Task directions — Your answer should consist of each line from the data below that contains "range".

Input data —
/-- Has no other partition something? -/
def State.othersHave (s : State) (part : Nat) (f : Part → Bool) : Bool := s.gr.parts.any fun kv => kv.1 ≠ part && f kv.2

/-! ## Grants -/

/-- R364: the sum over all partitions of a CORELIM field on a core, with a new value for one partition. -/
def State.limSum (s : State) (part core : Nat) (new : Nat) (field : Nat → Nat) : Nat :=
  s.gr.parts.foldl (fun n kv => if kv.1 = part then n else n + field (mget 0 kv.2.corelim core).toNat) (field new)

/-- R364: SETCORE. -/
def State.setCore (s : State) (c : Cmd) : Option Nat × State :=
  let core := c.arg0.toNat
  let v := c.arg1.toNat
  let sum := fun (f : Nat → Nat) => s.limSum c.part core v f
  let wide := 32 < limTslot v || 128 < limSlotu v || 32 < limPool v || 32 < limPlates v || 64 < limOsb v
  checked [(decide (Config.cores ≤ core) || decide (2 ^ 33 ≤ v) || wide, 2),
      (s.y.retired.contains (coreUnit core) || decide (32 < sum limTslot) || decide (128 < sum limSlotu) || decide (32 < sum limPool) ||
        decide (32 < sum limPlates) || decide (64 < sum limOsb), 4)] s fun s =>
    ((s.setPart c.part fun p => { p with corelim := mset p.corelim core c.arg1 }).trimL1 c.part core).serveOsb core 1024

/-- R365: the channel of a frame: a stack 0 to 11, or 12 and more for a second-tier channel (assumption 21). -/
def chanOfFrame (n : Nat) : Nat :=
  if n < Config.firstTierFrames then n / 1048576 else 12 + (n - Config.firstTierFrames) / 2796203

/-- R365: does a partition own the channel of a frame? -/
def Part.ownsChan (p : Part) (n : Nat) : Bool :=
  let k := chanOfFrame n
  if k < 12 then p.hbm.testBit k else p.chans.testBit (k - 12)

/-- R365, R421: SETMEM. -/
def State.setMem (s : State) (c : Cmd) : Option Nat × State :=
  let a := c.arg0.toNat
  let hbm := bitsOf a 0 12
  let chans := bitsOf a 16 12
  let new : Part := { s.part c.part with hbm := hbm, chans := chans }
  checked [(decide (bitsOf a 12 4 ≠ 0) || decide (bitsOf a 28 4 ≠ 0), 2),
      (s.othersHave c.part fun p => Nat.land p.hbm hbm ≠ 0 || Nat.land p.chans chans ≠ 0, 4),
      ((s.framesOf c.part).any fun n => !new.ownsChan n, 5)] s fun s =>
    s.setPart c.part fun p => { p with hbm := hbm, chans := chans }

/-- R365: SETSLICES. -/
def State.setSlices (s : State) (c : Cmd) : Option Nat × State :=
  match s.hostBytes c.arg1 64 with
  | none => (some 6, s)
  | some bs =>
    let map := leNat bs
    let ss := (List.range Config.slices).filter fun i => map.testBit i
    checked [(s.othersHave c.part (fun p => p.slices.any fun x => ss.contains x) ||
          (ss.any fun x => s.y.retired.contains (BitVec.ofNat 32 (0x20000000 + x))), 4),
        (s.sch.teams.any fun kv => kv.2.part = c.part, 5)] s fun s =>
      (s.l2Drop fun a => (s.frame (a / 65536)).owner = c.part).setPart c.part fun p => { p with slices := ss }

/-! ## Frames -/

/-- Is a frame one of a placement pool? -/
def State.inPool (s : State) (n : Nat) : Bool := s.gr.parts.any fun kv => kv.2.poolFrames.contains n

/-- R367: frames from one on are mapped, until one that is not Free. -/
def State.mapFrom (s : State) (part n : Nat) (lbl : Label) : Nat → Nat × State
  | 0 => (0, s)
  | k + 1 =>
    if (s.frame n).state ≠ 0 || s.inPool n then (5, s)
    else (s.setFrame n ⟨1, part, lbl⟩).mapFrom part (n + 1) lbl k

/-- R365, R367: MAPFRAMES. -/
def State.mapFrames (s : State) (c : Cmd) : Option Nat × State :=
  let n := c.arg0.toNat
  let first := c.arg1.toNat
  let lbl : Label := BitVec.ofNat 16 c.arg2.toNat
  let p := s.part c.part
  if 2 ^ 16 ≤ c.arg2.toNat then (some 2, s)
  else if Config.frames < first + n then (some 6, s)
  else if !Label.sub lbl p.grant || !(List.range n).all fun i => p.ownsChan (first + i) then (some 3, s)
  else let (code, s) := s.mapFrom c.part first lbl n; (some code, s)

Task result —
    let ss := (List.range Config.slices).filter fun i => map.testBit i
  else if !Label.sub lbl p.grant || !(List.range n).all fun i => p.ownsChan (first + i) then (some 3, s)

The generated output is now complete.